SELECT COLLATION_NAME, PAD_ATTRIBUTE FROM INFORMATION_SCHEMA.COLLATIONS WHERE COLLATION_NAME LIKE 'utf8mb4_bin';

会显示两个结果:

+---------------------+---------------------+
| COLLATION_NAME   | PAD_ATTRIBUTE |
+---------------------+---------------------+
| utf8mb4_bin      | PAD SPACE |
+---------------------+---------------------+
| utf8mb4_0900_bin | NO PAD |
+---------------------+---------------------+

所以,可以通过修改字符集的COLLATION来实现对末尾空格处理逻辑。当然,采用LIKE匹配也可以实现精确匹配的效果。

由于处理末尾的规则不一样,所以当使用PAD SPACE规则时,如果该列有唯一性约束,那么通过末尾增加空格来区分两个值也是行不通的。

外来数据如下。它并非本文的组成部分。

-- ==== Sys2Proof/Machine/Queue.lean ====
section
/-! DEFINITION. The transmit queue (R103 to R107): placing, offering, the frame in flight and its outcomes. -/

namespace Sys2Proof.Machine

open Sys2Proof

/-- The key of a frame (R103). -/
def TxFrame.key : TxFrame → TxKey
  | .release t _ => .release t
  | .claim _ _ => .claim
  | .retire t _ => .retirement t
  | .restore t => .retirement t
  | .report _ => .report

/-- The kind of a frame (R92). -/
def TxFrame.kind : TxFrame → Nat
  | .release _ _ => 1
  | .claim _ _ => 2
  | .retire _ _ => 3
  | .restore _ => 4
  | .report _ => 5

/-- The trunk of a frame, for the offering order (R105); a REPORT, at most one of which is held, has none. -/
def TxFrame.trunkNumber : TxFrame → Nat
  | .release t _ => t.val
  | .claim t _ => t.val
  | .retire t _ => t.val
  | .restore t => t.val
  | .report _ => 0

/-- A newer frame meets a queued one under its key (TABLE 5-4): a RELEASE takes the new cause and keeps its age, a
CLAIM stands, any other is replaced. -/
def combine (queued newer : QFrame) : QFrame :=
  match newer.frame with
  | .release _ _ => { newer with age := queued.age }
  | .claim _ _ => queued
  | _ => newer

/-- The frame in flight bears this key. -/
def TxQueue.inFlight (q : TxQueue) (k : TxKey) : Bool :=
  match q.flight with
  | some f => f.frame.key = k
  | none => false

/-- The queued frames with the frame of `newer`'s key combined with it. -/
def combineIn (frames : List QFrame) (newer : QFrame) : List QFrame :=
  frames.map fun f => if f.frame.key = newer.frame.key then combine f newer else f

/-- A frame placed in the queue joins as TABLE 5-4 states (R104). -/
def TxQueue.place (q : TxQueue) (newer : QFrame) : TxQueue :=
  if q.inFlight newer.frame.key then
    match newer.frame with
    | .claim _ _ => q
    | _ => { q with waiting := some (q.waiting.elim newer fun w => combine w newer) }
  else if q.frames.any fun f => f.frame.key = newer.frame.key then
    { q with frames := combineIn q.frames newer }
  else { q with frames := q.frames ++ [newer] }

/-- The outcome sent: the frame leaves the queue and a waiting frame becomes the queued frame (R104, R106). -/
def TxQueue.sent (q : TxQueue) : TxQueue :=
  match q.flight with
  | none => q
  | some f =>
    { frames := q.frames.filter (fun x => x.frame.key ≠ f.frame.key) ++ q.waiting.toList
      flight := none
      waiting := none }

/-- The outcome lost or failed: the frame stays queued, and a waiting frame is combined with it (R104, R106). -/
def TxQueue.unsent (q : TxQueue) : TxQueue :=
  match q.waiting with
  | none => { q with flight := none }
  | some w => { frames := combineIn q.frames w, flight := none, waiting := none }

/-- A frame under this key that is not in flight is withdrawn (R106). -/
def TxQueue.withdraw (q : TxQueue) (k : TxKey) : TxQueue :=
  if q.inFlight k then q else { q with frames := q.frames.filter fun f => f.frame.key ≠ k }

/-- The flush: every frame removed, nothing in flight and nothing waiting (R107). -/
def TxQueue.flushed : TxQueue := { frames := [], flight := none, waiting := none }

/-- The station state lets the queue offer this frame (R105): any in ACTIVE, the REPORT alone in ISOLATED and REJOIN. -/
def Control.offers (c : Control) (f : TxFrame) : Bool :=
  match c.station with
  | .active => true
  | .rejoin | .isolated => f.key = .report
  | _ => false

/-- `a` is offered before `b`: the lower kind, then the older, then the lower trunk number (R105). -/
def QFrame.before (a b : QFrame) : Bool :=
  a.frame.kind < b.frame.kind ||
    (a.frame.kind = b.frame.kind &&
      (a.age < b.age || (a.age = b.age && a.frame.trunkNumber < b.frame.trunkNumber)))

/-- The first of the frames in offering order. -/
def firstOffered : List QFrame → Option QFrame
  | [] => none
  | f :: rest =>
    match firstOffered rest with
    | none => some f
    | some g => if g.before f then some g else some f

/-- The frames that stand for the next start mark: all that the station state lets the queue offer (R105). -/
def State.offerable (s : State) : List QFrame := s.tx.frames.filter fun f => s.ctl.offers f.frame

/-- The one frame the queue offers at a start mark (R105). A CLAIM queued beside the REPORT of the entry to ACTIVE from
LISTEN goes before it, as R105 orders them, though R204 calls that REPORT the first frame on the wire (DEDUCED, log entry
22). -/
def State.offered (s : State) : Option TxFrame := (firstOffered s.offerable).map QFrame.frame

/-- A frame is placed now (R104). -/
def State.place (s : State) (f : TxFrame) : State := s.setTx (s.tx.place { frame := f, age := s.now })

/-- The frame as it goes on the wire; a REPORT is filled from the pool view at its start mark (R104, R124). -/
def State.onWire (s : State) (f : TxFrame) : LinkFrame :=
  match f with
  | .release t c => .release s.slot t c
  | .claim t l => .claim s.slot t l
  | .retire t c => .retire s.slot t c
  | .restore t => .restore s.slot t
  | .report probe =>
    .report s.slot s.n
      (mapOf fun t => s.fitted t && match (s.entry t).holding with | .own _ => true | _ => false)
      (mapOf fun t => s.fitted t && (s.entry t).retiredBy = some s.slot)
      probe ((List.finRange 8).any fun p => (s.peer p).mismatch)

end Sys2Proof.Machine
end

For those cases where trailing pad characters are stripped or comparisons ignore them, if a column has an index that requires unique values, inserting into the column values that differ only in number of trailing pad characters will result in a duplicate-key error. For example, if a table contains ‘a’, an attempt to store ‘a ‘ causes a duplicate-key error.

大小写匹配问题

这个其实也是跟库表的COLLATION相关的。按照COLLATION的命名规则(https://dev.mysql.com/doc/refman/5.7/en/charset-collation-names.html), 带有ci后缀的那些COLLATION是忽略大小写的(Case Insensitive)。

可以通过执行

SELECT * FROM INFORMATION_SCHEMA.COLLATIONS

查看字符集与其对应的COLLATON列表。